- Born: Princess Shyngle 25 December 1990 (age 35) Banjul, Gambia
- Occupations: Actress, producer
- Years active: 2011–present

= Princess Shyngle =

Gambian actress

Princess Shyngle (born 25 December 1990) is a Gambian actress and producer.

== Early life and education ==
Princess Shyngle was born in the Gambia. Her father, Winston Shyngle, was a deputy mayor in the Gambia and her mother was a businesswoman. She had both her primary and secondary school education in Gambia, a small country in West Africa.

== Acting career ==
After emerging as the third best at the Next Movie Star Africa competition, Princess Shyngle has starred in several movies since then, especially in Ghana. Princess Shyngle was nominated for "the discovery of the year" at the 2015 Ghana Movie Awards.
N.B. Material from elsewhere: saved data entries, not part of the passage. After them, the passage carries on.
-- ==== Sys2Proof/Machine/BatchSampler.lean ====
section
/-! DEFINITION. ACQUIRE, the batch sampler (spec 42_batch_sampler.md R170 to R181) with its abort (60_exceptions.md R215).
`phase` names the step that comes next; each of the functions below is one sequencer step. -/

namespace Sys2Proof.Machine

open Sys2Proof.Config

/-- ARM0 (R173, R181). -/
def acqArm0 (s : State) : State :=
  xfer (busWrite s.params.A_USER_CTRL s.params.V_UC_OFF) (fun _ s => { s with phase := .arm1 }) s

/-- ARM1. -/
def acqArm1 (s : State) : State :=
  xfer (busWrite s.params.A_USER_CTRL s.params.V_UC_FIFO_RESET) (fun _ s => { s with phase := .arm2 }) s

/-- ARM2. -/
def acqArm2 (s : State) : State :=
  xfer (busWrite s.params.A_USER_CTRL s.params.V_UC_FIFO_ON) (fun _ s => { s with phase := .arm3 }) s

/-- ARM3. -/
def acqArm3 (s : State) : State :=
  xfer (busWrite s.params.A_FIFO_EN s.params.V_FIFO_EN_ACCEL) (fun _ s => { s with phase := .settle }) s

/-- The start of cycle, R172. -/
def startCycle (s : State) : State :=
  { s with nlat := s.nsamp, sampCnt := 0, acc := [], fifoCnt := 0, sstate := .fifoArmed, phase := .arm0 }

/-- The first step: the start checks of R171, then the start of cycle (R172) with ARM0. -/
def acqStart (s : State) : State :=
  if !s.initDone then failAtOnce .notInitialized 0 s
  else if !legalBatch s.nsamp then failAtOnce .configuration 3 s
  else acqArm0 (startCycle s)

/-- SETTLE, R174. -/
def acqSettle (s : State) : State :=
  { settle s.params.P_SETTLE s with sstate := .accumulating, phase := .poll }

/-- What follows the status read of a poll in its step: R176, then R177. -/
def acqOnStatus (b : Byte) (s : State) : State :=
  let s1 := { s with lastIntStatus := b }
  if overflowBit s.params b then raise .fifoOverflow 0 0 0 { s1 with sstate := .overflow }
  else if dataReadyBit s.params b then { s1 with phase := .cnth }
  else { s1 with phase := .poll }

/-- POLL with nothing cached, R175. -/
def acqStatus (s : State) : State :=
  xfer (busRead s.params.A_INT_STATUS) acqOnStatus s

/-- CNTH, R177 and 41_sensor_driver.md R147. -/
def acqCountHigh (s : State) : State :=
  xfer (busRead s.params.A_FIFO_COUNTH) (fun h s => { s with cntHigh := h, phase := .cntl }) s

/-- Where the loop of R170 goes on: a drain while bytes are cached, else a poll (R181). -/
def loopPhase (s : State) : Phase := if s.fifoCnt = 0 then .poll else .drain

/-- CNTL, R177 and 41_sensor_driver.md R147. -/
def acqCountLow (s : State) : State :=
  xfer (busRead s.params.A_FIFO_COUNTL)
    (fun l s => let s1 := setCount s.cntHigh l s; { s1 with phase := loopPhase s1 }) s

/-- The deframer, R179, on the accumulator's bytes: whole frames go to `samples` while the batch is not full, the rest
stays. -/
def deframe : List Byte → State → State
  | b0 :: b1 :: b2 :: b3 :: b4 :: b5 :: rest, s =>
    if s.sampCnt.toNat < s.nlat.toNat then
      deframe rest (storeSample (decode6 b0 b1 b2 b3 b4 b5) s)
    else { s with acc := b0 :: b1 :: b2 :: b3 :: b4 :: b5 :: rest }
  | short, s => { s with acc := short }

/-- What follows a drain in its step: R178, R179 and the test of R180. -/
def acqOnBytes (l : List Byte) (s : State) : State :=
  let s1 := deframe (s.acc ++ l) s
  { s1 with phase := if s1.sampCnt = s1.nlat then .finish else loopPhase s1 }

/-- DRAIN, R178. -/
def acqDrain (s : State) : State := drainXfer acqOnBytes s

/-- One iteration's first boundary action, R175: the cached count decides. -/
def acqIterate (s : State) : State := if s.fifoCnt = 0 then acqStatus s else acqDrain s

/-- FINISH, R180. -/
def acqFinish (s : State) : State :=
  xfer (busWrite s.params.A_FIFO_EN s.params.V_FIFO_EN_OFF)
    (fun _ s => { s with acc := [], sstate := .complete, phase := .doneComplete }) s

/-- ABORT, 60_exceptions.md R215, R216: one disable write, not through `xfer`. -/
def acqAbort (s : State) : State :=
  match busWrite s.params.A_FIFO_EN s.params.V_FIFO_EN_OFF s with
  | (.ok _, s1) => { s1 with xcount := s1.xcount + 1, sstate := .idle, phase := .idleEnd }
  | (.error _, s1) => { s1 with fifoDisableFailed := true, sstate := .idle, phase := .idleEnd }

/-- The step of each phase, R181. A command at START has phase `start`; `none` never meets a running ACQUIRE and is read
as START (log 9). -/
def acqPhaseStep : Phase → State → State
  | .none, s => acqStart s
  | .start, s => acqStart s
  | .arm0, s => acqArm0 s
  | .arm1, s => acqArm1 s
  | .arm2, s => acqArm2 s
  | .arm3, s => acqArm3 s
  | .settle, s => acqSettle s
  | .poll, s => acqIterate s
  | .cnth, s => acqCountHigh s
  | .cntl, s => acqCountLow s
  | .drain, s => acqIterate s
  | .finish, s => acqFinish s
  | .doneComplete, s => complete s
  | .abort, s => acqAbort s
  | .idleEnd, s => errorComplete s

/-- ACQUIRE, R170. -/
def execAcquire (s : State) : Host.Outcome State Fault Refusal :=
  sequencerStep (fun s => acqPhaseStep s.phase s) s

end Sys2Proof.Machine
end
She has also starred in a couple of movies with other Ghanaian movie stars like Juliet Ibrahim, John Dumelo, Martha Ankomah, and D-Black. Her major projects include Why Do Men Get Married, the Dormitory 8 series, The 5 Brides series, and The Hidden Fantasy. In 2020, she launched her reality TV show named Discovering Princess Shyngle.

== Personal life ==
Shyngle has become very popular for her tiny waist and controversial statements on social media. Princess has been rumored to be in a relationship with Nigerian afrobeat artist, Davido. In one occurrence, she took to her social media page to announce her engagement to her Senegalese beau. The marriage has been hit with so many controversies as she once called out her boyfriend for cheating in the relationship and later apologized. Princess revealed she is pregnant and has been struggling to pay her bills since her partner was arrested by the police.